Beauvoir begins by describing the multitude of small disciplines to which female children are often subjected and which still today induce passivity, timidity, and physical self-constraint.[10] But she suggests that it at puberty that more profound experiences of shame usually begin. At that time, a girl often becomes the object of stares, whistles, derogatory remarks on the street (and at school in coeducational systems) and, simultaneously, is required to hide from view the newly acquired "secret" of menstruation. In the experience of menstruation (at least in Western society) a young woman's profound sense of herself as not only the Other but as the inferior Other is dramatically discovered. She must ensure that she does not appear soiled in public; must learn discreetly to dispose of bloodied pads, tampons and clothing; is warned that she might give away her "condition" by the smell of menstrual blood should she not keep herself sufficiently clean.[11]

In such ways, a young woman learns how to develop those practices of self-surveillance and self-discipline that Foucault attributes to the panoptic gaze. But they are not the direct effect of the gaze itself, so much as of the shame with which it forces her to see "herself." Shame, as what we might call a primary structure of a woman's lived experience, extends far beyond her relationship to menstruation, and it becomes integral to a generalized sense of inferiority of the feminine body-subject. A woman, Beauvoir writes, "is her body; but her body is something other than herself" (TSS 29).

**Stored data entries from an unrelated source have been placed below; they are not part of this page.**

-- ==== Sys2Proof/Laws/Foot9.lean ====
section
/-! SUPPORT. The relation Foot holds of each operation of Machine/: Cascade, Stages, Journal, Fanout, CommandRows. -/

namespace Sys2Proof.Machine

variable {μ : Nat} {s₀ s t : State}

/-! ### Machine/Cascade.lean -/

theorem foot_peerWrite {a1 a2 a3} (h : Foot μ s₀ s) (em : 0x800000 ||| μ = μ) : Foot μ s₀ (peerWrite a1 a2 a3 s) := by
  unfold peerWrite
  exact foot_emit h (sub em rfl)

theorem foot_reserveBroadcast (h : Foot μ s₀ s) (em : 0x800000 ||| μ = μ) : Foot μ s₀ (reserveBroadcast s) := by
  unfold reserveBroadcast
  exact Foot.ite (foot_peerWrite h (sub em rfl)) h

theorem foot_pendBroadcast (h : Foot μ s₀ s) (em : 0x800000 ||| μ = μ) : Foot μ s₀ (pendBroadcast s) := by
  unfold pendBroadcast
  exact Foot.ite (foot_peerWrite h (sub em rfl)) h

theorem foot_execWtPendBroadcast (h : Foot μ s₀ s) (em : 0x800000 ||| μ = μ) : ∀ t, execWtPendBroadcast s = .next t → Foot μ s₀ t := by
  intro t e
  unfold execWtPendBroadcast at e
  injection e with e
  subst e
  exact foot_whenOn (fun _ h1 => foot_pendBroadcast h1 (sub em rfl)) h

theorem foot_execReserveBroadcast (h : Foot μ s₀ s) (em : 0x800000 ||| μ = μ) : ∀ t, execReserveBroadcast s = .next t → Foot μ s₀ t := by
  intro t e
  unfold execReserveBroadcast at e
  injection e with e
  subst e
  exact foot_whenOn (fun _ h1 => foot_reserveBroadcast h1 (sub em rfl)) h

theorem foot_offsetPoll {a1 a2} (h : Foot μ s₀ s) (em : 0x41000000000000000000010000e00000000020 ||| μ = μ) : Foot μ s₀ (offsetPoll a1 a2 s) := by
  unfold offsetPoll
  exact Foot.ite (foot_raise h (sub em rfl)) h

theorem foot_execWtmOffsetPoll {a1 a2} (h : Foot μ s₀ s) (em : 0x41000000000000000000010000e00000000020 ||| μ = μ) : ∀ t, execWtmOffsetPoll a1 a2 s = .next t → Foot μ s₀ t := by
  intro t e
  unfold execWtmOffsetPoll at e
  injection e with e
  subst e
  exact foot_whenOn (fun _ h1 => foot_offsetPoll h1 (sub em rfl)) h

/-! ### Machine/Stages.lean -/

theorem foot_setStage {a1 a2} (h : Foot μ s₀ s) (em : 0x1000 ||| μ = μ) : Foot μ s₀ (setStage a1 a2 s) := by
  unfold setStage
  exact foot_setCmd h (sub em rfl)

theorem foot_freeStage {a1} (h : Foot μ s₀ s) (em : 0x41000 ||| μ = μ) : Foot μ s₀ (freeStage a1 s) := by
  unfold freeStage
  exact foot_setPwr (foot_setCmd h (sub em rfl)) rfl (sub em rfl)

theorem foot_opDiscard {a1} (h : Foot μ s₀ s) (em : 0x41000 ||| μ = μ) : Foot μ s₀ (opDiscard a1 s).2 := by
  unfold opDiscard
  exact Foot.iteSnd (foot_answer h) (Foot.iteSnd (foot_answer h) (foot_answer (foot_freeStage h (sub em rfl))))

theorem foot_opStageQuery {a1} (h : Foot μ s₀ s) : Foot μ s₀ (opStageQuery a1 s).2 := by
  unfold opStageQuery
  exact Foot.iteSnd (foot_answer h) (Foot.iteSnd (foot_answer h) (foot_answerWords h))

theorem foot_storePiece {a1 a2 a3} (h : Foot μ s₀ s) (em : 0x1000 ||| μ = μ) : Foot μ s₀ (storePiece a1 a2 a3 s) := by
  unfold storePiece
  exact Foot.ite (foot_setStage h (sub em rfl)) (foot_setCmd h (sub em rfl))

theorem foot_opStage {a1 a2 a3} (h : Foot μ s₀ s) (em : 0x1000 ||| μ = μ) : Foot μ s₀ (opStage a1 a2 a3 s).2 := by
  unfold opStage
  exact Foot.iteSnd (foot_answer h) (Foot.iteSnd (foot_answer h) (Foot.iteSnd (foot_answer h) (Foot.iteSnd (foot_answer h) (Foot.iteSnd (foot_answer h) (Foot.iteSnd (foot_answer h) (Foot.iteSnd (foot_answer h) (foot_answer (foot_storePiece h (sub em rfl)))))))))

theorem foot_opCommitAt {a1 a2} (h : Foot μ s₀ s) (em : 0x41000000100000000000010000e00000001020 ||| μ = μ) : Foot μ s₀ (opCommitAt a1 a2 s).2 := by
  unfold opCommitAt
  extract_lets -merge -useContext +onlyGivenNames x1
  clear_value x1
  extract_lets -merge -useContext +onlyGivenNames x2
  clear_value x2
  refine Foot.iteSnd (foot_answer h) ?_
  · refine Foot.iteSnd (foot_answer h) ?_
    · split
      · exact foot_answer (foot_raise h (sub em rfl))
      · refine Foot.iteSnd (foot_answer h) ?_
        · refine Foot.iteSnd (foot_answer (foot_raise h (sub em rfl))) ?_
          · refine Foot.iteSnd (foot_answer h) ?_
            · split
              · exact foot_answer (foot_when (fun _ h5 => foot_raise (foot_incFld h5 (fun i hi => .inr ⟨84, bit em rfl, i, hi, rfl⟩)) (sub em rfl)) h)
              · exact foot_answer (foot_setStage h (sub em rfl))

theorem foot_applyEntry {a1 a2} (h : Foot μ s₀ s) (em : 0x4111c3e7476018bdbfffe0fcf8edffe2fde6ef01fffffe ||| μ = μ) : Foot μ s₀ (applyEntry a1 a2 s) := by
  unfold applyEntry
  exact foot_access h (sub em rfl)

theorem foot_applyStage {a1 a2} (h : Foot μ s₀ s) (em : 0x4111c3e7476018bdbfffe0fcf8edffe2fde6ef01fffffe ||| μ = μ) : Foot μ s₀ (applyStage a1 a2 s) := by
  unfold applyStage
  extract_lets -merge -useContext +onlyGivenNames s1
  have h1 : Foot μ s₀ s1 := foot_setStage h (sub em rfl)
  clear_value s1
  extract_lets -merge -useContext +onlyGivenNames s2
  have h2 : Foot μ s₀ s2 := foot_forEach (fun _ _ h2 => Foot.ite h2 (foot_applyEntry h2 (sub em rfl))) h1
  clear_value s2
  exact foot_endApplies h2 (sub em rfl)

theorem foot_applyStages {a1 a2} (h : Foot μ s₀ s) (em : 0x4111c3e7476018bdbfffe1fcf8edffe2fde6ef01fffffe ||| μ = μ) : Foot μ s₀ (applyStages a1 a2 s) := by
  unfold applyStages
  extract_lets -merge -useContext +onlyGivenNames x1
  clear_value x1
  extract_lets -merge -useContext +onlyGivenNames s2
  have h2 : Foot μ s₀ s2 := foot_forEach (fun _ _ h2 => foot_applyStage h2 (sub em rfl)) h
  clear_value s2
  extract_lets -merge -useContext +onlyGivenNames s3
  have h3 : Foot μ s₀ s3 := foot_when (fun _ h3 => foot_completeWaits h3 (sub em rfl)) h2
  clear_value s3
  exact foot_stageAdopt h3 (sub em rfl)

/-! ### Machine/Journal.lean -/

theorem foot_relayEntry {a1} (h : Foot μ s₀ s) (em : 0x200000 ||| μ = μ) : Foot μ s₀ (relayEntry a1 s) := by
  unfold relayEntry
  exact foot_setRed h (sub em rfl)

theorem foot_latchEntry {a1} (h : Foot μ s₀ s) (em : 0x200000 ||| μ = μ) : Foot μ s₀ (latchEntry a1 s) := by
  unfold latchEntry
  exact foot_setRed h (sub em rfl)

theorem foot_sendSnapshot {a1} (h : Foot μ s₀ s) (em : 0x2080 ||| μ = μ) : Foot μ s₀ (sendSnapshot a1 s) := by
  unfold sendSnapshot
  split
  · exact foot_setPort (Foot.ofSnd (foot_freshSeq h (sub em rfl)) ‹_›) (sub em rfl)

theorem foot_opRedStatus {a1} (h : Foot μ s₀ s) : Foot μ s₀ (opRedStatus a1 s).2 := by
  unfold opRedStatus
  exact Foot.iteSnd (foot_answer h) (foot_answerWords h)

theorem foot_snapDiscard (h : Foot μ s₀ s) (em : 0x4000000200000 ||| μ = μ) : Foot μ s₀ (snapDiscard s) := by
  unfold snapDiscard
  exact foot_setFlag (foot_setRed h (sub em rfl)) (fun i hi => .inr ⟨18, bit em rfl, i, hi, rfl⟩)

theorem foot_snapCapture (h : Foot μ s₀ s) (em : 0x4000000200000 ||| μ = μ) : Foot μ s₀ (snapCapture s) := by
  unfold snapCapture
  extract_lets -merge -useContext +onlyGivenNames s1
  have h1 : Foot μ s₀ s1 := foot_setRed h (sub em rfl)
  clear_value s1
  exact Foot.ite h1 (foot_setFlag (foot_setRed h1 (sub em rfl)) (fun i hi => .inr ⟨18, bit em rfl, i, hi, rfl⟩))

theorem foot_execSnapshotCapture (h : Foot μ s₀ s) (em : 0x4000000200000 ||| μ = μ) : ∀ t, execSnapshotCapture s = .next t → Foot μ s₀ t := by
  intro t e
  unfold execSnapshotCapture at e
  injection e with e
  subst e
  exact foot_whenOn (fun _ h1 => Foot.ite (foot_snapCapture h1 (sub em rfl)) h1) h

theorem foot_swapEntry {a1} (h : Foot μ s₀ s) (em : 0x1800000000000000004000000200000 ||| μ = μ) : Foot μ s₀ (swapEntry a1 s) := by
  unfold swapEntry
  exact Foot.ite (foot_setFlag (foot_setPair (foot_setRed h (sub em rfl)) (fun i hi => .inr ⟨88, bit em rfl, i, hi, rfl⟩) (fun i hi => .inr ⟨87, bit em rfl, i, hi, rfl⟩)) (fun i hi => .inr ⟨18, bit em rfl, i, hi, rfl⟩)) (Foot.ite h (foot_setFlag (foot_setPair (foot_setRed h (sub em rfl)) (fun i hi => .inr ⟨88, bit em rfl, i, hi, rfl⟩) (fun i hi => .inr ⟨87, bit em rfl, i, hi, rfl⟩)) (fun i hi => .inr ⟨18, bit em rfl, i, hi, rfl⟩)))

As Beauvoir's account of women's lived experience proceeds, from early childhood, through girlhood, sexual initiation, marriage, childbirth, and motherhood, toward old-age, shame remains a primary structure of experience. Shame of an embodied self that is always marked as inferior, as defective, is instrumental to women's participation in the multitude of minute daily practices that induce docility and reproduce forms of normalized feminine behavior.[12] Nor does the woman who resists, the would-be "independent" woman whom Beauvoir describes in the final section of The Second Sex, escape from it.

On the contrary, Beauvoir points out, the would-be independent woman lives her femininity as a painful contradiction. Brought up (as most girls still are today) to see herself through the male gaze, enjoined to passivity, and to make herself desirable to man, she is her femininity. Her being-for-others is profoundly gendered. This is not a facticity that can be ignored, since it thoroughly permeates her being-for-herself. She cannot renounce her femininity, for it is constitutive of her selfhood even as it undercuts her struggle for self-affirmation. The "independent" woman thus lives divided against herself even more starkly than the woman who more fully accepts traditional feminine roles.[13]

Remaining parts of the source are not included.